This section combines the concepts of exploration in an MDP and low-discrepancy sequences, with the goal of exploring so that discrepancy in the state-action space is minimized. This is not as simple as directly using a Halton or similar sequence to choose actions because it does not account for the state dimensions, which are not free for the agent to choose. Instead, a new method is needed which can observe the history of state-actions visited and the present state, and use this information to select an action such that:

The new state–action pair is as dissimilar from previous ones as possible;
Boundaries of the space have small but non-zero selection probabilities so that extreme actions can be tested without being overrepresented;
Action selection is reasonably computationally efficient.

The basic idea behind our approach is to place a candidate action randomly, but move it so that some measure of distance from previously visited state-actions is maximized via numerical methods. Many variations and specific measures were tested, such as each previous point emitting a field modeled on electrical charges to repel the new point, or gradient descent to minimize a function defined as the cumulative sum of multivariate Gaussian densities centered at all previous points. These approaches produced unsatisfactory discrepancies both visually and numerically.

The method we eventually arrived at is simple: the agent finds the previous state-action that is closest to the present, and moves the action component directly away according to a slowly decaying learning rate. This continues until the action stabilizes or the boundary of the action space is reached. This procedure, termed LDAS (Low-Discrepancy Action Selection), is described in Algorithm 1. Notice that when determining the nearest point, both states and actions are used, but only the action component is updated.

This pseudo code represents the core of the algorithm. In practice, a few minor alterations were made to improve performance.
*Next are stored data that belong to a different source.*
-- ==== Sys2Proof/Machine/Ops.lean ====
section
/-! DEFINITION. The named operations over the registers that the meanings share: `TbLoad` (R69), the tick's
decrement (R68), `Complete` (R92), the clearing of the response (R80) and reset (R122). DBT raises no
exception and returns from none (R104, R109, R110), so there is no operation for either. -/

namespace Sys2Proof.Machine

/-- `st <- k` (R10). -/
def setSt (k : CtrlState) (s : State) : State :=
  { s with regs := { s.regs with st := k } }

/-- `TbLoad(d)`: `ms_cnt <- d`, which "overrides the decrement of rule R68 at the same step" (R69). -/
def tbLoad (d : Word) (s : State) : State :=
  { s with regs := { s.regs with msCnt := d }, loaded := true }

/-- The tick's read-modify-write of the counter: decrement when nonzero and no `TbLoad` was requested at
this step (R36, R42, R68). -/
def countDown (s : State) : State :=
  if s.loaded = false ∧ s.regs.msCnt ≠ 0#32 then
    { s with regs := { s.regs with msCnt := s.regs.msCnt - 1#32 } }
  else s

/-- `cand_v <- 1 ; cand <- c` (R82). -/
def setCandidate (c : LineIndex) (s : State) : State :=
  { s with regs := { s.regs with candV := true, cand := c } }

/-- `cand_v <- 0 ; cand <- 0` (R16, R81). -/
def clearCandidate (s : State) : State :=
  { s with regs := { s.regs with candV := false, cand := 0#2 } }

/-- `rsp_v <- 0 ; rsp_some <- 0 ; rsp_idx <- 0`, done for every accepted command (R80). -/
def clearResponse (s : State) : State :=
  { s with regs := { s.regs with rspV := false, rspSome := false, rspIdx := 0#2 } }

/-- The response register takes the result `r` (R53, R92). -/
def setResponse (r : Option LineIndex) (s : State) : State :=
  { s with regs := { s.regs with rspV := true, rspSome := r.isSome, rspIdx := r.getD 0#2 } }

/-- `Complete(r)`, the return of a call (R92). -/
def complete (r : Option LineIndex) (s : State) : State :=
  setSt .idle (clearCandidate (setResponse r s))

/-- Every register takes its reset value (R122, R24). -/
def resetRegs (s : State) : State :=
  { s with regs := Regs.reset }

/-- Accepts a host command: it "takes effect only at an accepting step", after the clearing of the response
register; at any other step it is dropped and nothing changes (R50, R71, R80, R81; DEDUCED, log entry 8). -/
def acceptCommand (body : State → State) (s : State) : State :=
  if ready s then body (clearResponse s) else s

/-- A wait state: leave it when the zero test succeeds, else stay (R70). -/
def waitZero (leave : State → State) (s : State) : State :=
  if cntZero s then leave s else s

/-- `LineRead(i)` followed by what is done at a high and at a low level; an index the block has no line for
stops the machine (R35, R38; DEDUCED, log entry 6). -/
def onLevel (i : LineIndex) (high low : State → State) (s : State) :
    Host.Outcome State Fault Refusal :=
  match lineRead s i with
  | some true => .next (high s)
  | some false => .next (low s)
  | none => .fault (.lineReadOutOfRange i)

end Sys2Proof.Machine
end

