-- ==== Sys2Proof/Machine/Step.lean ====
section
/-! DEFINITION. The step function (R9, R96) and the placing of an instruction where the next step finds it. -/

namespace Sys2Proof.Machine

/-- One rising edge of `clk` (R9, R96). -/
def step (s : State) : Host.Outcome State Fault Refusal :=
  stepOnce s

/-- `s` with the instruction that spec/opcode_table.json numbers as `w` where `step` finds its operation
(DESIGN CHOICE, log entries 9 and 10). -/
def State.withFetchWord (s : State) (nbits w : Nat) : State :=
  match codeOfTable nbits w with
  | some c => placeCode c s
  | none => s

end Sys2Proof.Machine
end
For example, early testing revealed that too many points were placed at the boundaries of the action dimensions. We reasoned that new actions were being pushed outwards from points in the interior of the space, with no counterbalancing pressure from the exterior of the space. The issue was corrected by temporarily placing so-called “phantom points” just beyond the boundaries. The distance of phantom points from the edge is a decreasing function of the sample size. Another simplification was normalizing the action space to the unit hypercube before applying the algorithm, then transforming back to the original scale at the end. Finally, to limit memory and computational burden, we placed a cap on the number of state-actions stored in

s a_h i s t

. The default value is 500, and was used in all experiments in this paper. Exact details are available in the complete code in the GitHub repository at https://github.com/swcarden/LDAS (accessed on 10 May 2022).

Algorithm 1: The LDAS algorithm.

Figure 3 compares LDAS to pseudo-random uniform action selection. In this simple illustration, states (horizontal component) are chosen pseudo-randomly for both methods. On the left, LDAS chooses the action (vertical component) according to Algorithm 1. On the right, actions are chosen pseudo-randomly. The more even distribution of actions chosen by LDAS is clear.
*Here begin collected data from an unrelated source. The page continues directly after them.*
-- ==== Sys2Proof/Machine/Core.lean ====
section
/-! DEFINITION. The machine behind the host's interface. -/

def Sys2Proof.core : Host.Core :=
  { State := Sys2Proof.Machine.State, Fault := Sys2Proof.Machine.Fault,
    Refusal := Sys2Proof.Machine.Refusal, step := Sys2Proof.Machine.step,
    reset := Sys2Proof.Machine.State.reset }
end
Visual evaluation of LDAS in higher dimensions is difficult, so we turn to Equation (1). Data were generated according to the same conditions as in Figure 3, but allowing for an increased number of state and action dimensions, each running from one to three, with 100 points generated. After each timestep beginning with the fifth (as discrepancy is less meaningful for such short sequences), the discrepancy of the sequence was calculated and recorded. This entire process was repeated 100 times. Finally, the average discrepancy over the 100 runs was calculated at each timestep. The results are presented in Figure 4.
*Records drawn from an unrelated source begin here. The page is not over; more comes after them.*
/-- Settles O26. -/
theorem samplingFrame : Obligations.SamplingFrame := by
  refine fun s t => ⟨exec_scan_frame, fun h => ?_, fun h => ?_, exec_hsleep_frame⟩
  · obtain ⟨-, ⟨hl, rfl⟩ | ⟨hl, rfl⟩⟩ := exec_check_eq_next_iff.1 h
    · exact ⟨rfl, rfl, by simp [hl]⟩
    · exact ⟨rfl, rfl, fun _ => rfl⟩
  · obtain ⟨-, ⟨hl, rfl⟩ | ⟨hl, rfl⟩⟩ := exec_relRead_eq_next_iff.1 h
    · exact ⟨fun _ => ⟨rfl, rfl⟩, by simp [hl]⟩
    · exact ⟨by simp [hl], fun _ => rfl⟩

end Sys2Proof.Machine

/-! ### The invariants of R25 -/

namespace Sys2Proof.Machine

/-- Settles O28. -/
theorem invariantAfterReset : Obligations.InvariantAfterReset := by
  suffices h : ∀ s : State, s.regs = Regs.reset → Invariant s from ⟨h _ rfl, h⟩
  intro s hs
  have hlines : 0 < s.cfg.lines.toNat := by cases s.cfg.lines <;> decide
  simp [Invariant, hs, Regs.reset, holdsCandidate, hlines]

/-- Outside the waits the counter is 0 (R25 I4). -/
theorem msCnt_eq_zero_of_counterBound {s : State} (hms : s.regs.msCnt.toNat ≤ counterBound s.cfg s.regs.st)
    (hst : isWait s.regs.st = false) : s.regs.msCnt = 0#32 := by
  apply BitVec.eq_of_toNat_eq
  cases hk : s.regs.st with
  | idle | scan | check | relRead => simpa [hk, counterBound] using hms
  | settle | relWait | hsleep => simp [hk, isWait] at hst

theorem countDown_msCnt_le (s : State) : (countDown s).regs.msCnt.toNat ≤ s.regs.msCnt.toNat := by
  unfold countDown
  split
  next h => exact (toNat_decrement h.2).le.trans (Nat.sub_le _ _)
  next => exact le_rfl

/-- The tick keeps the invariants: it can only lower the counter. -/
theorem Invariant.after_tick {s : State} (hs : Invariant s) (b : Bool) : Invariant (tickIf b s) := by
  obtain ⟨hv, hc, hc0, hms, hbusy, hsome, hnone⟩ := hs
  cases b with
  | false => exact ⟨hv, hc, hc0, hms, hbusy, hsome, hnone⟩
  | true =>
    have hle := (countDown_msCnt_le s).trans hms
    simp_all [Invariant]

/-- `Complete` keeps the invariants when the counter has run out and the reported line exists (R92). -/
theorem Invariant.after_complete {s : State} {r : Option LineIndex} (hs : Invariant s) (hms : s.regs.msCnt = 0#32)
    (hr : ∀ i, r = some i → i.toNat < s.cfg.lines.toNat) : Invariant (complete r s) := by
  have hlines := (Nat.zero_le _).trans_lt hs.2.1
  cases r <;> simp_all [Invariant, holdsCandidate]

/-- So does a change among the states of a call that hold a candidate, and among those that hold none. -/
theorem Invariant.after_setSt {s : State} {k : CtrlState} (hs : Invariant s) (hst : s.regs.st ≠ .idle)
    (hk : holdsCandidate k = holdsCandidate s.regs.st) (hms : s.regs.msCnt = 0#32) : Invariant (setSt k s) := by
  obtain ⟨hv, hc, hc0, -, hbusy, hsome, hnone⟩ := hs
  exact ⟨hv.trans hk.symm, hc, hc0, by simp [hms], fun _ => hbusy hst, hsome, hnone⟩

/-- Every control operation keeps the invariants. -/
theorem ControlMove.invariant {s t : State} (h : ControlMove s t) (hs : Invariant s) : Invariant t := by
  have ⟨hv, hc, hc0, hms, hbusy, hsome, hnone⟩ := hs
  have hlines := (Nat.zero_le _).trans_lt hc
  have hzero := msCnt_eq_zero_of_counterBound hms
  cases h with
  | idles | waits => exact hs
  | acceptsRdbtn hst => simp [Invariant, holdsCandidate, counterBound, hlines, hzero, hst, isWait]
  | acceptsSleep d hst =>
    have hv' : s.regs.candV = false := by simpa [hst, holdsCandidate] using hv
    have hd : d.toNat ≤ 4294967295 := Nat.le_of_lt_succ d.isLt
    simp [Invariant, holdsCandidate, counterBound, hlines, hv', hc0 hv', hd]
  | scansCandidate c hst hv =>
    have hno : s.regs.rspV = false := hbusy (by simp [hst])
    simpa [Invariant, holdsCandidate, counterBound, hv.1, hno] using And.intro hsome hnone
  | polls hst =>
    have hyes : s.regs.candV = true := by simpa [hst, holdsCandidate] using hv
    have hno : s.regs.rspV = false := hbusy (by simp [hst])
    simpa [Invariant, holdsCandidate, counterBound, hyes, hno] using And.intro hc (And.intro hsome hnone)
  | settles hst hms => exact hs.after_setSt (by simp [hst]) (by rw [hst]; rfl) hms
  | rereads hst hms => exact hs.after_setSt (by simp [hst]) (by rw [hst]; rfl) hms
  | confirms hst => exact hs.after_setSt (by simp [hst]) (by rw [hst]; rfl) (hzero (by rw [hst]; rfl))
  | scansNone hst | discards hst => exact hs.after_complete (hzero (by rw [hst]; rfl)) nofun
  | wakes hst hms => exact hs.after_complete hms nofun
  | reports hst => exact hs.after_complete (hzero (by rw [hst]; rfl)) fun i hi => by cases hi; exact hc

/-- Settles O29: a candidate in range makes the control operation go on, and it, the tick and reset each keep the
invariants. -/
theorem stepKeepsInvariant : Obligations.StepKeepsInvariant := by
  intro s hs
  cases hr : (inputs s).rst with
  | true => exact ⟨_, step_of_rst hr, invariantAfterReset.2 _ rfl⟩
  | false =>
    obtain ⟨u, hu⟩ := exists_controlMove (s := beginStep s) hs.2.1
    exact ⟨_, step_eq_next_iff.2 (.inr ⟨hr, u, hu, rfl⟩),
      (hu.invariant (s := beginStep s) hs).after_tick (inputs s).tick⟩

end Sys2Proof.Machine

/-! ### Runs, step by step (R96) -/

namespace Sys2Proof.Machine

/-- A run of `n + 1` steps is a run of `n` and one step more. -/
theorem run_succ_eq_andThen_step (n : Nat) (s : State) : run (n + 1) s = andThen (run n s) step := by
  induction n generalizing s with
  | zero => cases h : step s <;> simp [run, h]
  | succ n ih =>
    rw [run_succ, run_succ, andThen_assoc]
    exact congrArg (andThen (step s)) (funext ih)

/-- The last step of a run that gives a next state. -/
theorem run_succ_eq_next {n : Nat} {s t : State} (h : run (n + 1) s = .next t) :
    ∃ u, run n s = .next u ∧ step u = .next t :=
  andThen_eq_next ((run_succ_eq_andThen_step n s).symm.trans h)

/-- A run takes one input record a step and leaves the parameters. -/
theorem run_environment {n : Nat} {s t : State} (h : run n s = .next t) :
    t.cfg = s.cfg ∧ ∀ k, inputsAt t k = inputsAt s (n + k) := by
  induction n generalizing t with
  | zero => cases h; exact ⟨rfl, fun k => by rw [Nat.zero_add]⟩
  | succ n ih =>
    obtain ⟨u, hu, hut⟩ := run_succ_eq_next h
    obtain ⟨hcfg, -, -, -, hin⟩ := stepTakesOneInputRecord u t hut
    refine ⟨hcfg.trans (ih hu).1, fun k => ?_⟩
    rw [hin, (ih hu).2, Nat.add_assoc, Nat.add_comm k 1, ← Nat.add_assoc n 1 k]

theorem inputs_of_run {n : Nat} {s t : State} (h : run n s = .next t) : inputs t = inputsAt s n :=
  (run_environment h).2 0

theorem step_invariant {s t : State} (h : step s = .next t) (hs : Invariant s) : Invariant t := by
  obtain ⟨u, hu, hinv⟩ := stepKeepsInvariant s hs
  cases hu.symm.trans h
  exact hinv

/-- The induction of R25: what every run from a state with the invariants reaches has them. -/
theorem run_invariant {n : Nat} {s t : State} (h : run n s = .next t) (hs : Invariant s) : Invariant t := by
  induction n generalizing t with
  | zero => cases h; exact hs
  | succ n ih =>
    obtain ⟨u, hu, hut⟩ := run_succ_eq_next h
    exact step_invariant hut (ih hu)

/-! ### The response register along a run (R25 I5) -/

@[simp] theorem tickIf_st (b : Bool) (s : State) : (tickIf b s).regs.st = s.regs.st := by cases b <;> simp
@[simp] theorem tickIf_rspV (b : Bool) (s : State) : (tickIf b s).regs.rspV = s.regs.rspV := by cases b <;> simp

/-- A control operation completes the command and shows the response, or shows no new one; and IDLE that stays in IDLE
holds the response. -/
theorem ControlMove.rspV {s t : State} (h : ControlMove s t) :
    (s.regs.st ≠ .idle ∧ t.regs.st = .idle ∧ t.regs.rspV = true) ∨
    ((t.regs.rspV = true → s.regs.rspV = true) ∧
      (t.regs.st = .idle → s.regs.st = .idle ∧ t.regs.rspV = s.regs.rspV)) := by
  cases h with
  | idles hst => exact .inr ⟨id, fun _ => ⟨hst, rfl⟩⟩
  | waits hst => exact .inr ⟨id, fun h => by simp [h, isWait] at hst⟩
  | scansNone hst | discards hst | reports hst | wakes hst => exact .inl ⟨by simp [hst], rfl, rfl⟩
  | acceptsRdbtn | acceptsSleep | scansCandidate | settles | confirms | polls | rereads => simp

theorem step_rspV {s t : State} (h : step s = .next t) (hr : (inputs s).rst = false) :
    (s.regs.st ≠ .idle ∧ t.regs.st = .idle ∧ t.regs.rspV = true) ∨
    ((t.regs.rspV = true → s.regs.rspV = true) ∧
      (t.regs.st = .idle → s.regs.st = .idle ∧ t.regs.rspV = s.regs.rspV)) := by
  obtain ⟨hr', -⟩ | ⟨-, u, hu, rfl⟩ := step_eq_next_iff.1 h
  · simp [hr] at hr'
  · simpa using hu.rspV

theorem not_completed_zero (s : State) : ¬Completed s 0 := by
  rintro ⟨j, _, _, hj, -⟩
  exact absurd hj (Nat.not_lt_zero j)

/-- Whether a run completes a command is decided step by step. -/
theorem completed_succ_iff {n : Nat} {s u t : State} (hu : run n s = .next u) (hut : step u = .next t) :
    Completed s (n + 1) ↔ Completed s n ∨ (u.regs.st ≠ .idle ∧ t.regs.st = .idle) := by
  constructor
  · rintro ⟨j, u', t', hj, hu', hut', hst⟩
    obtain hj | rfl := Nat.lt_succ_iff_lt_or_eq.1 hj
    · exact .inl ⟨j, u', t', hj, hu', hut', hst⟩
    · cases hu.symm.trans hu'
      cases hut.symm.trans hut'
      exact .inr hst
  · rintro (⟨j, u', t', hj, h⟩ | hst)
    · exact ⟨j, u', t', hj.trans (Nat.lt_succ_self n), h⟩
    · exact ⟨n, u, t, Nat.lt_succ_self n, hu, hut, hst⟩

/-- From the reset registers and without a reset, a response shows only after a completion, and shows at every step in
IDLE after one. -/
theorem rspV_of_run_from_reset {n : Nat} {s t : State} (hs : s.regs = Regs.reset) (hr : NoReset s n)
    (h : run n s = .next t) :
    (t.regs.rspV = true → Completed s n) ∧ (t.regs.st = .idle → Completed s n → t.regs.rspV = true) := by
  induction n generalizing t with
  | zero =>
    cases h
    exact ⟨by simp [hs, Regs.reset], fun _ hc => absurd hc (not_completed_zero s)⟩
  | succ n ih =>
    obtain ⟨u, hu, hut⟩ := run_succ_eq_next h
    have hru : (inputs u).rst = false := inputs_of_run hu ▸ hr n (Nat.lt_succ_self n)
    have ⟨hshown, hheld⟩ := ih (fun k hk => hr k (hk.trans (Nat.lt_succ_self n))) hu
    rw [completed_succ_iff hu hut]
    obtain ⟨hust, htst, hv⟩ | ⟨hback, hidle⟩ := step_rspV hut hru
    · exact ⟨fun _ => .inr ⟨hust, htst⟩, fun _ _ => hv⟩
    · refine ⟨fun hv => .inl (hshown (hback hv)), fun htst hc => ?_⟩
      obtain ⟨hust, heq⟩ := hidle htst
      obtain hc | ⟨hbusy, -⟩ := hc
      · exact heq.trans (hheld hust hc)
      · exact absurd hust hbusy

/-- Settles O56, by induction on the run. -/
theorem responseValidExactlyAfterCompletion : Obligations.ResponseValidExactlyAfterCompletion := by
  intro s t n hs hr h hst
  have ⟨hshown, hheld⟩ := rspV_of_run_from_reset hs hr h
  exact ⟨hshown, hheld hst⟩

/-! ### The response register is written and never read (R18, R27) -/

/-- `s` with other contents of the response register. -/
def withResponse (v so : Bool) (ix : LineIndex) (s : State) : State :=
  { s with regs := { s.regs with rspV := v, rspSome := so, rspIdx := ix } }

@[simp] theorem inputs_withResponse (v so : Bool) (ix : LineIndex) (s : State) :
    inputs (withResponse v so ix s) = inputs s := rfl

theorem countDown_withResponse (v so : Bool) (ix : LineIndex) (s : State) :
    countDown (withResponse v so ix s) = withResponse v so ix (countDown s) := by
  by_cases h : s.loaded = false ∧ s.regs.msCnt ≠ 0#32
  · rw [countDown_nonzero h.1 h.2]
    exact countDown_nonzero (s := withResponse v so ix s) h.1 h.2
  · rw [show countDown s = s from if_neg h]
    exact if_neg h

theorem tickIf_withResponse (b v so : Bool) (ix : LineIndex) (s : State) :
    tickIf b (withResponse v so ix s) = withResponse v so ix (tickIf b s) := by
  cases b
  · rfl
  · exact countDown_withResponse v so ix s

/-- With another response the same row of R103 applies, and it gives the same but for the response. -/
theorem ControlMove.exists_withResponse {s t : State} (h : ControlMove s t) (v so : Bool) (ix : LineIndex) :
    ∃ v' so' ix', ControlMove (withResponse v so ix s) (withResponse v' so' ix' t) := by
  cases h with
  | idles hst hcmd => exact ⟨v, so, ix, .idles hst hcmd⟩
  | acceptsRdbtn hst hcmd ho => exact ⟨_, _, _, .acceptsRdbtn hst hcmd ho⟩
  | acceptsSleep d hst hcmd ho => exact ⟨_, _, _, .acceptsSleep d hst hcmd ho⟩
  | scansNone hst hv => exact ⟨_, _, _, .scansNone hst hv⟩
  | scansCandidate c hst hv => exact ⟨v, so, ix, .scansCandidate c hst hv⟩
  | waits hst hms => exact ⟨v, so, ix, .waits hst hms⟩
  | settles hst hms => exact ⟨v, so, ix, .settles hst hms⟩
  | discards hst hc hl => exact ⟨_, _, _, .discards hst hc hl⟩
  | confirms hst hc hl => exact ⟨v, so, ix, .confirms hst hc hl⟩
  | reports hst hc hl => exact ⟨_, _, _, .reports hst hc hl⟩
  | polls hst hc hl => exact ⟨v, so, ix, .polls hst hc hl⟩
  | rereads hst hms => exact ⟨v, so, ix, .rereads hst hms⟩
  | wakes hst hms => exact ⟨_, _, _, .wakes hst hms⟩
Several things can be learned from this figure. First, we see that LDAS produces lower-discrepancy results than PR for any number of dimensions. Second, as the number of dimensions increases, discrepancy tends to decrease regardless of selection method. This is sensible as points are more spread out in larger spaces and are less likely to cluster. Third, the difference between LDAS and PR decreases as the dimensionality increases, for the same reason as in the previous observation. Finally, while discrepancy for PR depends on the total number of dimensions, it does not matter if they are state or action dimensions. However, LDAS can attain lower discrepancy when more dimensions are assigned to actions. Observe that discrepancy under LDAS is lower for three-action and one-state dimensions compared to three-state and one-action dimensions.

5. Experimental Results

The experiments in the previous section can be seen as a trivial MDP in which states are randomly selected independent of actions. In this section, experiments are run on three common benchmark RL environments that allow for continuous actions.

In addition to comparing LDAS against pseudo-random uniform action selection, we also tested the Ornstein–Uhlenbeck (OU) method, which is inspired by Brownian motion and in discrete time is equivalent to an autoregressive time series with drift [20]. It purposely correlates actions and so, in a sense, is the opposite of LDAS, and is beneficial in some motion-based environments by introducing a sort of inertia. Letting

μ

be a drift parameter,

σ > 0

be a noise parameter,

θ > 0

an inertia parameter,

d t

a time increment, and Z a standard normal random variable, the change in action a is governed by

d a = θ (μ - a) d t + σ \sqrt{d t} Z

.

The default values in the Python library are

μ = 0

,

σ = 0.3

, and

θ = 0.15

, and these are what we used.

Experiments were run in Python version 3.8.4 [21]. For reinforcement learning environments, we used the Gym library [22], version .17.2. For exploration strategies, we used the Garage library [23], version 2021.3.0. Data analysis and visuals were produced in R 4.1.1 [24] with the aid of the tidyverse package [25]. Simulations and analysis were completed on our university’s high-performance computing cluster running CentOS Linux release 7.9.2009.

The Garage library contains classes EpsilonGreedyPolicy and AddOrnsteinUhlenbeckNoise. For uniform pseudo-random action selection, we used EpsilonGreedyPolicy with epsilon equal to one. To implement LDAS, we modified the EpsilonGreedyPolicy class to perform LDAS on exploration and set epsilon equal to one. The modification can be found on our GitHub page.

5.1. MountainCarContinuous-v0

The first Gym environment tested is MountainCarContinuous-v0 or simply Mountain Car, and is one of the classic RL environments. A car at the bottom of a valley is trying to reach the top of a mountain, but does not have enough power to drive directly up the mountain and must learn to build momentum by alternating directions. Observe Figure 5.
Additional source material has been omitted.